## Work required
Set down exactly the first line of the entries and every line after it, through the line with "ill-formed term -/".

(Supplied records)

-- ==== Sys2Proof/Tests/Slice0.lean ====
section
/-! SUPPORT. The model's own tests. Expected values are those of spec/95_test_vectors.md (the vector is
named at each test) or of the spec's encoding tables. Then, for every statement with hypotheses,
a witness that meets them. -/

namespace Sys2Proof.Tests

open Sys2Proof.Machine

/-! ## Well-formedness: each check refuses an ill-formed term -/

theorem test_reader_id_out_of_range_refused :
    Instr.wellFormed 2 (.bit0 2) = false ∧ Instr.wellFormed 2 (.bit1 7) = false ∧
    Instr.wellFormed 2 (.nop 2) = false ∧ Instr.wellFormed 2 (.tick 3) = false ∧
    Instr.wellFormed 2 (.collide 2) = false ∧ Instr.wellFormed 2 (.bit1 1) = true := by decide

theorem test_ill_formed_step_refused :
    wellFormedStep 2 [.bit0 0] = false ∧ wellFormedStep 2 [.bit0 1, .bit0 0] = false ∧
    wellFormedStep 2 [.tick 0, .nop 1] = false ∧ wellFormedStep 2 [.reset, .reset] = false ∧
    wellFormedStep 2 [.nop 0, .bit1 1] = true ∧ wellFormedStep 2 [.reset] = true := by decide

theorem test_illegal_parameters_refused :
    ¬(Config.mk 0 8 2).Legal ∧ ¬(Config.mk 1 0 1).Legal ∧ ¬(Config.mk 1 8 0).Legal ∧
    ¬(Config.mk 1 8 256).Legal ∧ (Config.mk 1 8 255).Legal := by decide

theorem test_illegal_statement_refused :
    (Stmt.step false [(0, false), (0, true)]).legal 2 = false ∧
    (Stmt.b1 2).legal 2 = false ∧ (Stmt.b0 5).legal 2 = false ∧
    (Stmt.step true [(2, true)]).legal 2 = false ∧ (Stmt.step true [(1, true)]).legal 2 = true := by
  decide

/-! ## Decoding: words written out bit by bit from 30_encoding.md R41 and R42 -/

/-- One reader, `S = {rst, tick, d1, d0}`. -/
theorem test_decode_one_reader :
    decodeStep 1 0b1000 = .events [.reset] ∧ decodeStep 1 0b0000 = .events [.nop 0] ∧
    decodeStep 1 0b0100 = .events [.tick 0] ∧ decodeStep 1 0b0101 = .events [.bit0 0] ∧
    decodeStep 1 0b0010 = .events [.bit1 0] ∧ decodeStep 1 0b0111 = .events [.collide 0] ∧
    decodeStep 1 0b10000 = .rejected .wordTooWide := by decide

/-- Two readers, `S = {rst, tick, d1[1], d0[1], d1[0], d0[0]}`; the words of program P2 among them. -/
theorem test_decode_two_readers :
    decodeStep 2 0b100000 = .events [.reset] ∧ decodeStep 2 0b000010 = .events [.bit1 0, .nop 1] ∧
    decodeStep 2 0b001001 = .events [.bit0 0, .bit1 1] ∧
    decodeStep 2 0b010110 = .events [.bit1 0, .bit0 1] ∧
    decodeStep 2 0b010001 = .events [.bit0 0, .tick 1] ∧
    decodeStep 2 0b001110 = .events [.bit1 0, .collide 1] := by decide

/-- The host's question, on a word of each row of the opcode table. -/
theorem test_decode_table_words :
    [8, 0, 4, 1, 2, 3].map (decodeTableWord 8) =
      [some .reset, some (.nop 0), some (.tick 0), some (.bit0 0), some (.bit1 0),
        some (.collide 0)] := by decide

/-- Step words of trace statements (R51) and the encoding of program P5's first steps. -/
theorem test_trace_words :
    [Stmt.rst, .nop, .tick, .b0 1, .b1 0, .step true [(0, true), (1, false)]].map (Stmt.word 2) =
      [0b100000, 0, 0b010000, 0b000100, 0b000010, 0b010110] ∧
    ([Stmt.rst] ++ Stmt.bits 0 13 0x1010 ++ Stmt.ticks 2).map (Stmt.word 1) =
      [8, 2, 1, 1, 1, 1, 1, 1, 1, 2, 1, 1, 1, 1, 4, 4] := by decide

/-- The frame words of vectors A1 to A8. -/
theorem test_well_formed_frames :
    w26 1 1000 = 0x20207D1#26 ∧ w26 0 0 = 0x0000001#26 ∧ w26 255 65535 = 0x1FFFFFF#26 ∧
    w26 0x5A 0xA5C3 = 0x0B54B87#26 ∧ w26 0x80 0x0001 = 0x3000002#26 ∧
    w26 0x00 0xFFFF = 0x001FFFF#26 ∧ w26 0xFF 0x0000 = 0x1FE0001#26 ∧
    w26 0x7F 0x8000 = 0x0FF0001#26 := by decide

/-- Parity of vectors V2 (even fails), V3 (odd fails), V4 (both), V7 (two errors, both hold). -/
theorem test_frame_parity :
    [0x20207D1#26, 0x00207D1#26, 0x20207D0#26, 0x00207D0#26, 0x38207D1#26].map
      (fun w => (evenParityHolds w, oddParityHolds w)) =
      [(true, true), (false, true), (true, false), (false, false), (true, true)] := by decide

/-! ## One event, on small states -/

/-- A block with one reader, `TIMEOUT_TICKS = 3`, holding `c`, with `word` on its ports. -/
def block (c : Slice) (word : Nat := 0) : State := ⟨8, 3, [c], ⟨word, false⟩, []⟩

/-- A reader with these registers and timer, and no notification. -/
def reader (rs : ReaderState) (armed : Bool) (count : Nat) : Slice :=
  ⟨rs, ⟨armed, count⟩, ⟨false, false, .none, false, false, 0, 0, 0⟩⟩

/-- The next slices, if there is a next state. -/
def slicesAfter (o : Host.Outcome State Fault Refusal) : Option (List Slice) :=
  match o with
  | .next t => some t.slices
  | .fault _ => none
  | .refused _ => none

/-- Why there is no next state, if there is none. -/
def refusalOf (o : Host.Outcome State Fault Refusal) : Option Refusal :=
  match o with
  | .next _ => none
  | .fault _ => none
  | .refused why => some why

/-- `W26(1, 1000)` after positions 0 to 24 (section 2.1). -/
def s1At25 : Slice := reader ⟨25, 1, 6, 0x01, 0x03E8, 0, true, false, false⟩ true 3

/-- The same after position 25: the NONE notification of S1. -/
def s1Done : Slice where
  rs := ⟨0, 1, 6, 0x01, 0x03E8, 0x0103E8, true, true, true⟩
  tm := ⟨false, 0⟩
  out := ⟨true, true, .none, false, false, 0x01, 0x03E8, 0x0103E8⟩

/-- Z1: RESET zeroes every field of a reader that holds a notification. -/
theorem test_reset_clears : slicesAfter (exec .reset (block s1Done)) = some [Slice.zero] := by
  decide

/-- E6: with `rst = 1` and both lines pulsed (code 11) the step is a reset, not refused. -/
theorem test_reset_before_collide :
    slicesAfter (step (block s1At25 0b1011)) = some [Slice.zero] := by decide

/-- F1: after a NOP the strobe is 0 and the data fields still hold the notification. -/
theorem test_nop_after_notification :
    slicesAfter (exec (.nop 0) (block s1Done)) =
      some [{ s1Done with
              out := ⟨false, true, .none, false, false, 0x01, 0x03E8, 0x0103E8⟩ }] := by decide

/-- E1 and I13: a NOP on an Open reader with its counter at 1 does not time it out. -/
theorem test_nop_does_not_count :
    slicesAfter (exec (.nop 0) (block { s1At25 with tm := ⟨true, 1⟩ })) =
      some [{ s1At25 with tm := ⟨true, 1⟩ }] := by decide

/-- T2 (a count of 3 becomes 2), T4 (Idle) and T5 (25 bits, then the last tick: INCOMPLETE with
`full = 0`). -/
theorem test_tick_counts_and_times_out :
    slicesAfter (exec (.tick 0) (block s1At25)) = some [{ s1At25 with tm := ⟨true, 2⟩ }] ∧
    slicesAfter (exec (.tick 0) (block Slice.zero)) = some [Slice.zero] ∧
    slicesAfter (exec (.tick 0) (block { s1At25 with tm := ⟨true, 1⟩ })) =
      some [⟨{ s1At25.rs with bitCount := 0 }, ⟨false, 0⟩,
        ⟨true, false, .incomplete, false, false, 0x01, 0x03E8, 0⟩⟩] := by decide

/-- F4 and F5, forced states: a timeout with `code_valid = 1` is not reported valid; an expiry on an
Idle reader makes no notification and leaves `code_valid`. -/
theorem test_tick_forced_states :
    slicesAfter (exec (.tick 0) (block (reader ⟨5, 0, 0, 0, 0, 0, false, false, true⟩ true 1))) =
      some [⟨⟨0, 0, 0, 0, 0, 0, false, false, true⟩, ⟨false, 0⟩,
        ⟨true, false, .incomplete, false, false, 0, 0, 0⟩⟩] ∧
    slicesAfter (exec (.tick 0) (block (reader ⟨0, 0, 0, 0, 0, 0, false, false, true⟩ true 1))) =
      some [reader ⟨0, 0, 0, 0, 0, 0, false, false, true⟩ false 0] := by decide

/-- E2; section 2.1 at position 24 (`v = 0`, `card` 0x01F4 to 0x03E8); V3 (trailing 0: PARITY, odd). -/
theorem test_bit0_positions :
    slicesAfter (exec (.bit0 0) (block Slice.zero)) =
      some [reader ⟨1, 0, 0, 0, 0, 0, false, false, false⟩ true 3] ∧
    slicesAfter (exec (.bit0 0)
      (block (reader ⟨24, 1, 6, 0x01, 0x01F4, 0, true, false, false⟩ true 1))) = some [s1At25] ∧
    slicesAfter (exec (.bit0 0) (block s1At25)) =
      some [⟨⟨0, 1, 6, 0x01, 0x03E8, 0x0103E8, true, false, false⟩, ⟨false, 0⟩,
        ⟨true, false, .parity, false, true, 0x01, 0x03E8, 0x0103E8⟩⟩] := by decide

(End Supplied records)

## Reply
-- ==== Sys2Proof/Tests/Slice0.lean ====
section
/-! SUPPORT. The model's own tests. Expected values are those of spec/95_test_vectors.md (the vector is
named at each test) or of the spec's encoding tables. Then, for every statement with hypotheses,
a witness that meets them. -/

namespace Sys2Proof.Tests

open Sys2Proof.Machine

/-! ## Well-formedness: each check refuses an ill-formed term -/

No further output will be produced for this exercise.